• **WORK TASK**:
Repeat the lines from the line with "18 => (800, 400)" to the line with "let v := s.get (R.HTH_SENSOR_VALUE i)" in the listing below, keeping both end lines and adding nothing.

++++

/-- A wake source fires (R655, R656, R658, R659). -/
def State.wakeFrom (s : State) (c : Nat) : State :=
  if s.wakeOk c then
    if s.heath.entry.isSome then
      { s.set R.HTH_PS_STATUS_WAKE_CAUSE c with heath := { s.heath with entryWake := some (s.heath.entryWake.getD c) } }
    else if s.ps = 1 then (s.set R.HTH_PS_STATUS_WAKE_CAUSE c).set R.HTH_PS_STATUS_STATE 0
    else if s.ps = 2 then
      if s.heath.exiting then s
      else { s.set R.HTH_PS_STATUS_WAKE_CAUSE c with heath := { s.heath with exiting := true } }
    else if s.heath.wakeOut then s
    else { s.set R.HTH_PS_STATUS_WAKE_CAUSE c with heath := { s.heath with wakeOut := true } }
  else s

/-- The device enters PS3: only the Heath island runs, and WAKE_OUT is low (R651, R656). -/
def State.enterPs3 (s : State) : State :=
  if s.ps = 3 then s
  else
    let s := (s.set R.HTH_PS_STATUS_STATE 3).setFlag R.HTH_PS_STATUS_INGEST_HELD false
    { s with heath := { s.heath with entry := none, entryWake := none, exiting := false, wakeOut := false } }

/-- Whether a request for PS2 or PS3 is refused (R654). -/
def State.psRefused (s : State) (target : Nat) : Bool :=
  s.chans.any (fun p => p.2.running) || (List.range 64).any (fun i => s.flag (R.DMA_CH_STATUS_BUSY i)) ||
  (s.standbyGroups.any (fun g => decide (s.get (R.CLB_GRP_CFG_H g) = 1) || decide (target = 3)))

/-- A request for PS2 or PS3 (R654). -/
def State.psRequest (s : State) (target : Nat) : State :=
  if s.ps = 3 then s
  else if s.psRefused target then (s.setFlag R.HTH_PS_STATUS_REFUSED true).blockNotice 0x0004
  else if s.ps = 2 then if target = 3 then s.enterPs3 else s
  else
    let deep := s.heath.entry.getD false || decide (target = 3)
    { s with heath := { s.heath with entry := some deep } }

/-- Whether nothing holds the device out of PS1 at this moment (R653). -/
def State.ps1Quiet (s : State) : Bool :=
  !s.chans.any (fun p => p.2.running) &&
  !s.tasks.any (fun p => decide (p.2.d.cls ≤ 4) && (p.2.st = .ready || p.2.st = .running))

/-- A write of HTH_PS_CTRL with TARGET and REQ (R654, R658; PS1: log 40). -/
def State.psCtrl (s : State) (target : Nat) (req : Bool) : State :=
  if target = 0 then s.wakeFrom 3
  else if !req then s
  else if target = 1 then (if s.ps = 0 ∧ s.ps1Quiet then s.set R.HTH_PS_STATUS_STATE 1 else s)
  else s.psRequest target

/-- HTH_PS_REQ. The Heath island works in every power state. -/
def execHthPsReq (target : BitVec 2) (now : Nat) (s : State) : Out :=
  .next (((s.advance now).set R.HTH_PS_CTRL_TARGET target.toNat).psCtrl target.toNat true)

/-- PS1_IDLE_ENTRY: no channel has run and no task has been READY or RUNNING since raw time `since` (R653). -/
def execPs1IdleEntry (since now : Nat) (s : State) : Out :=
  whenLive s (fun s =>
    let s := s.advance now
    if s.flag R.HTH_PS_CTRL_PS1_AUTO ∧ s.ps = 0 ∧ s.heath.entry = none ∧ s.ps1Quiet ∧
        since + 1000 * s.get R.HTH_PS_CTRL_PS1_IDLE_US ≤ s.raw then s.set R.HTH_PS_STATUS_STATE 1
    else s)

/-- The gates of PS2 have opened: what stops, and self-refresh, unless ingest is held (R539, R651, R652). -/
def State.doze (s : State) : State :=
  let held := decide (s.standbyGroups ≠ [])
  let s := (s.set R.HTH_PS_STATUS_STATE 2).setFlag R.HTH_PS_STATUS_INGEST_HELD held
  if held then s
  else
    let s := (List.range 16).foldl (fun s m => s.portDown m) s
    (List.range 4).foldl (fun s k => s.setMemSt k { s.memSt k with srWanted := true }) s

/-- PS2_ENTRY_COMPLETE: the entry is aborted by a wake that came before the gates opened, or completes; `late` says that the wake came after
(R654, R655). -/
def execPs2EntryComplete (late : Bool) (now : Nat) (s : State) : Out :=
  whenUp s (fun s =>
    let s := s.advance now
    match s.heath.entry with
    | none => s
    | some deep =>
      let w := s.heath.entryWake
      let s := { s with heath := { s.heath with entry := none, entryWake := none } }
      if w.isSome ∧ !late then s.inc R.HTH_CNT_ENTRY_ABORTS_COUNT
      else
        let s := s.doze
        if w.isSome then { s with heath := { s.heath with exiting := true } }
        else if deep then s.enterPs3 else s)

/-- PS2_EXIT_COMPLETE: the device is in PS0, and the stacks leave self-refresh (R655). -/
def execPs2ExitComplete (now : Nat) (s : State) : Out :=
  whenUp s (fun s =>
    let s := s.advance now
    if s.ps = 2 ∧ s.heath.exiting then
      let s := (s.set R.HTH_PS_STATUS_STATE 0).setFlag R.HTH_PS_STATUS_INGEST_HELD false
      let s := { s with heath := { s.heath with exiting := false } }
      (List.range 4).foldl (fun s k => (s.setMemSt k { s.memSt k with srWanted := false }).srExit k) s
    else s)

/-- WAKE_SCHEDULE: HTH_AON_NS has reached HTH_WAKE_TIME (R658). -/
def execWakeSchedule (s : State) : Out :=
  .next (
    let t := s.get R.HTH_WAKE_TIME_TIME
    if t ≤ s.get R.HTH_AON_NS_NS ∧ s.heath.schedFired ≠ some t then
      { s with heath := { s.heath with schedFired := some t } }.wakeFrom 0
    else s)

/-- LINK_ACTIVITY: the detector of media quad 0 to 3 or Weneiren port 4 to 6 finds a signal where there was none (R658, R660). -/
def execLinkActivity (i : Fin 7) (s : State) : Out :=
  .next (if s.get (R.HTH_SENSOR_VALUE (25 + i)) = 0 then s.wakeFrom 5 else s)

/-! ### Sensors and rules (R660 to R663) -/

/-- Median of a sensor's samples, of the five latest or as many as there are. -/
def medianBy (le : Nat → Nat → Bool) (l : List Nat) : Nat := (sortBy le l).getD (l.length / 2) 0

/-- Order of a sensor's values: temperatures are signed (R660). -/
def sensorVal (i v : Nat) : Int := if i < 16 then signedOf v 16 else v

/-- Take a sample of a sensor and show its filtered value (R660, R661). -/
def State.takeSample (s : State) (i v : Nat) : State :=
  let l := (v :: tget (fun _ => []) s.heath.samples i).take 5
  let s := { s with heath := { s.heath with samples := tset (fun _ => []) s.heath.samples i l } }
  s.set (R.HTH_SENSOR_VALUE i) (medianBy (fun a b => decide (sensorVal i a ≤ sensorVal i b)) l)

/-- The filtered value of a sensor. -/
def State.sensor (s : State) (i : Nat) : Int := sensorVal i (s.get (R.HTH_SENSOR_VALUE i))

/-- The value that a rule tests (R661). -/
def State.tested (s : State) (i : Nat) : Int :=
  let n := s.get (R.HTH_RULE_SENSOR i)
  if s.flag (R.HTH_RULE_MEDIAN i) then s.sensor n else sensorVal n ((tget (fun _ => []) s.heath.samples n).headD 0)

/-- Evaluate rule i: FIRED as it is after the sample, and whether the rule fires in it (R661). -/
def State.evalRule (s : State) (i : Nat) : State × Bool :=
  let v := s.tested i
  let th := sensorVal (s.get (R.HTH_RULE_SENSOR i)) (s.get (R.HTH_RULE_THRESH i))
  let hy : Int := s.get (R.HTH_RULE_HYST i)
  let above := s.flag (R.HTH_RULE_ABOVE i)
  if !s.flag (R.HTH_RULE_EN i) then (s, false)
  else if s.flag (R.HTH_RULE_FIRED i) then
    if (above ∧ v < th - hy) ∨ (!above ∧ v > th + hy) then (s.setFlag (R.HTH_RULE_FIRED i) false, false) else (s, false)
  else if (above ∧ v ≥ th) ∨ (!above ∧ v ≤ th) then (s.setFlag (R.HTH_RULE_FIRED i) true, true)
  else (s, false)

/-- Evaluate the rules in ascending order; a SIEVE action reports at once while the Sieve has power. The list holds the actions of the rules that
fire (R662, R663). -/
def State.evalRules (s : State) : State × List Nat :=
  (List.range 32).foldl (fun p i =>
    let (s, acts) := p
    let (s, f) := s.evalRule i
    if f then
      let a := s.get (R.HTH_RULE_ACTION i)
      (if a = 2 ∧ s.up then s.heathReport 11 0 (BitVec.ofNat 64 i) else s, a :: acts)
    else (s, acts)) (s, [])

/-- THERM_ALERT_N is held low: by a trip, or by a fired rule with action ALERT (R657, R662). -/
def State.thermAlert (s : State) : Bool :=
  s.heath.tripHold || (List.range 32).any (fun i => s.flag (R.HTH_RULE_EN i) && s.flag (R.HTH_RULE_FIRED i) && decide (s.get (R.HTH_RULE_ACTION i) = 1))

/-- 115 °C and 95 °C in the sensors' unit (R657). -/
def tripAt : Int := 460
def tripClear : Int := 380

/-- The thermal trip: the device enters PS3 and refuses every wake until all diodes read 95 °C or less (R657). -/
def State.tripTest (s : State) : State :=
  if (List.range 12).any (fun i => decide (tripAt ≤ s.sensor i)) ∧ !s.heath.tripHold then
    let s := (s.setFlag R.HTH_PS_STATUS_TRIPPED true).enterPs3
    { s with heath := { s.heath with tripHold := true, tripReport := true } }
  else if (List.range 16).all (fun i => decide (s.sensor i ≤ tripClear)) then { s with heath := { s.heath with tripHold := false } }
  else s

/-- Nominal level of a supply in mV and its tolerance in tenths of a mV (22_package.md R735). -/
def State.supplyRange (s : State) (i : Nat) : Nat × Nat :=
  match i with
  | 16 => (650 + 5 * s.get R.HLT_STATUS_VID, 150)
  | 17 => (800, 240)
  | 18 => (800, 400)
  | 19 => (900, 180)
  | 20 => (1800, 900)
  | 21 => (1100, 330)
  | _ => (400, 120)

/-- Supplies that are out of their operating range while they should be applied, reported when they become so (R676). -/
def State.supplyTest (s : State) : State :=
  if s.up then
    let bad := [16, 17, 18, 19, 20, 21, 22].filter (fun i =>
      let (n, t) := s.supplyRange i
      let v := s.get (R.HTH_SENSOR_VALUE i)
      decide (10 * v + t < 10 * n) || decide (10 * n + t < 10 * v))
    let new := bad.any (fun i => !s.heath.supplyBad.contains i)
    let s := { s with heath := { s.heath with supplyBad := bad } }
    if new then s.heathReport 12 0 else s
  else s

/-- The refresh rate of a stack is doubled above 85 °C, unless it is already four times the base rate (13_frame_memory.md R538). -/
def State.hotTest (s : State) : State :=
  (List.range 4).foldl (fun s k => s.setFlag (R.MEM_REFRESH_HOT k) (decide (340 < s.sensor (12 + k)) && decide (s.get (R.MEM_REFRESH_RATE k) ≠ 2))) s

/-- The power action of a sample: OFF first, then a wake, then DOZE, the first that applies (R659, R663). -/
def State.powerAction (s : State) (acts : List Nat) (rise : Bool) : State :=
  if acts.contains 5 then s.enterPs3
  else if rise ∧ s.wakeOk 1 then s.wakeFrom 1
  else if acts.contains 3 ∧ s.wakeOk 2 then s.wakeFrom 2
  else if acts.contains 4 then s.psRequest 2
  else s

++++

• **REPLY**:
  | 18 => (800, 400)
  | 19 => (900, 180)
  | 20 => (1800, 900)
  | 21 => (1100, 330)
  | _ => (400, 120)

/-- Supplies that are out of their operating range while they should be applied, reported when they become so (R676). -/
def State.supplyTest (s : State) : State :=
  if s.up then
    let bad := [16, 17, 18, 19, 20, 21, 22].filter (fun i =>
      let (n, t) := s.supplyRange i
      let v := s.get (R.HTH_SENSOR_VALUE i)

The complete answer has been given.